CSBC and AFGA team up to keep Alberta anglers safe on the water

July 1 to 9 marks National Fishing Week, as CSBC and AFGA caution Albertans to be safe.

With July 1 to 9 marking the National Fishing Week in Canada, the Canadian Safe Boating Council (CSBC) and the Alberta Fish and Game Association (AFGA) have teamed up together to ascertain that Albertans are safe in the water.

Both these organizations are reminding anglers that wearing a life jacket is even more important than wearing your “lucky fishing hat.” But they do share one trait – they both have to be worn to be effective!
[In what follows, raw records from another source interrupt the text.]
/-! ### VCVT and VCB (R411, R412) -/

/-- The value of a lane of a source tag; a CB4 code's is its codebook entry (R113). -/
def laneValue (c : Captured) (book : Nat) (sgn : Bool) (t x : Nat) : FV × Fmt :=
  match fmtOf t with
  | some f => ((readF c f x).1, f)
  | none => if t = 6 then ((readF c bf16 (field book (16 * x) 16)).1, bf16) else (intFV sgn (laneW t) x, fp32)

/-- A scaled conversion of one element into a tag (R124). -/
def convertLane (c : Captured) (sgn : Bool) (x : FV × Fmt) (scale tag : Nat) : Nat :=
  let k := (readF c fp32 scale).1
  match fmtOf tag with
  | some f => (scaleToF c x.2 f x.1 k).bits
  | none => (toIntF c sgn (laneW tag) (scaleFV x.1 k)).bits

/-- SEG must be below the ratio of the lane counts, or 0 where they are equal. -/
def segLimit (ws wd : Nat) : Nat := max ws wd / min ws wd

/-- Whether a destination lane is converted, and from which source lane. -/
def segLane (ws wd seg j : Nat) : Option Nat :=
  let ls := laneCount ws; let ld := laneCount wd
  if ld > ls then (if seg * ls ≤ j ∧ j < seg * ls + ls then some (j - seg * ls) else none) else some (seg * ld + j)

def execVcvt (h : Hdr) (d a : VReg) (x : Opnd) (m : VMask) (sgn : Bool) (fmt : BitVec 4) (seg : BitVec 2) (s : State) :
    Host.Outcome State Fault Refusal :=
  issueSeq h (do
    let ka ← renV a.val
    chkOpnd x
    let t ← vTag ka
    let ws := laneW t; let wd := laneW fmt.toNat
    if tagBits t ≠ 0 ∧ seg.toNat ≥ segLimit ws wd then throw (.trap (illegalOf (.vcvt h d a x m sgn fmt seg)))
    if tagBits t = 0 then tagTrap (0x40 + ka) t
    let sc ← rdOpnd h x
    let c ← capture
    let book ← rdWin offVcb 32
    let mk ← maskOf m
    let src ← vBits ka
    let kd ← renV d.val
    let old ← vBits kd
    wrV kd (packLanes wd fun j =>
      match segLane ws wd seg.toNat j with
      | some i => if laneOn mk wd j then convertLane c sgn (laneValue c book sgn t (lane src ws i)) (sc.toNat % 2 ^ 32) fmt.toNat else lane old wd j
      | none => lane old wd j) fmt.toNat) s

def execVcb (h : Hdr) (a : Reg) (s : State) : Host.Outcome State Fault Refusal :=
  issueSeq h (do
    let v ← rd1 h (.w a)
    let l ← localSpan v 32 32 false
    fenceHold 1
    wrWin offVcb 32 (← readSpan v l)) s

end Sys2Proof.Machine
end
“It’s quite plain and simple that life jackets do save lives and will keep a person floating ‘face up’ should that individual be knocked unconscious,” said Scott Kallweit, Stettler District Fish and Wildlife Officer. “The most common advice I give to people is that life jackets should be checked and replaced if they are old and worn or appear damaged in any way. They also have to be size specific for the occupants on the boat to ensure they fit properly and will function if used.”

Kallweit also reminds boat operators that they need to be aware that fishing boats and ski boats are still considered a “motor vehicle” and the consumption of alcohol is unlawful.

“Operating a motorized boat impaired is not only very dangerous, but illegal,” Kallweit added.

According to the CSBC and the Lifesaving Society, 80 per cent of recreational boaters who drown each and every year in Canada were not wearing a lifejacket or Personal Floatation Device (PFD). Most of these drownings occur in small, open power boats, accounting for 60 per cent of these preventable deaths. And a majority of these victims have been males between the ages of 19 and 35, out for a day of fishing.

CSBC further noted that many of those who don’t wear their lifejackets or PFDs believe that, since they are good swimmers, having them onboard and within easy reach is good enough. But a lifejacket stored under a seat or up in the bow will be of no help when the unexpected happens, like falling overboard while trying to net the catch.

“National surveys clearly show that more than half the recreational boats sold in Canada are used for fishing on a regular basis,” said John Gullick, chair of CSBC. “During National Fishing Week, the Canadian Safe Boating Council would like to remind all anglers not only to have their lifejacket onboard their boat, but to look after it and wear it. If you happen to fall overboard, it will give you the time you need to calm down, catch your breath, assess your situation and effect, or help effect, a rescue. In two out of three drownings related to boating, the victims were less than 15 metres from some form of safety.”

Many of today’s anglers are delighted with the models that are designed especially to suit their needs. They’re rugged, allow for full freedom of movement to cast and are constructed with lots of pockets for gear. Some even come equipped with an attachment from which to hang a landing net. When choosing their lifejacket, anglers should also check the label to make sure it is Transport Canada approved, is the correct size and fits snugly.

“You wouldn’t go fishing without putting your boat’s drain plug in, so why would you go without putting on a flotation device that can save your life”, said Doug Butler, president of AFGA.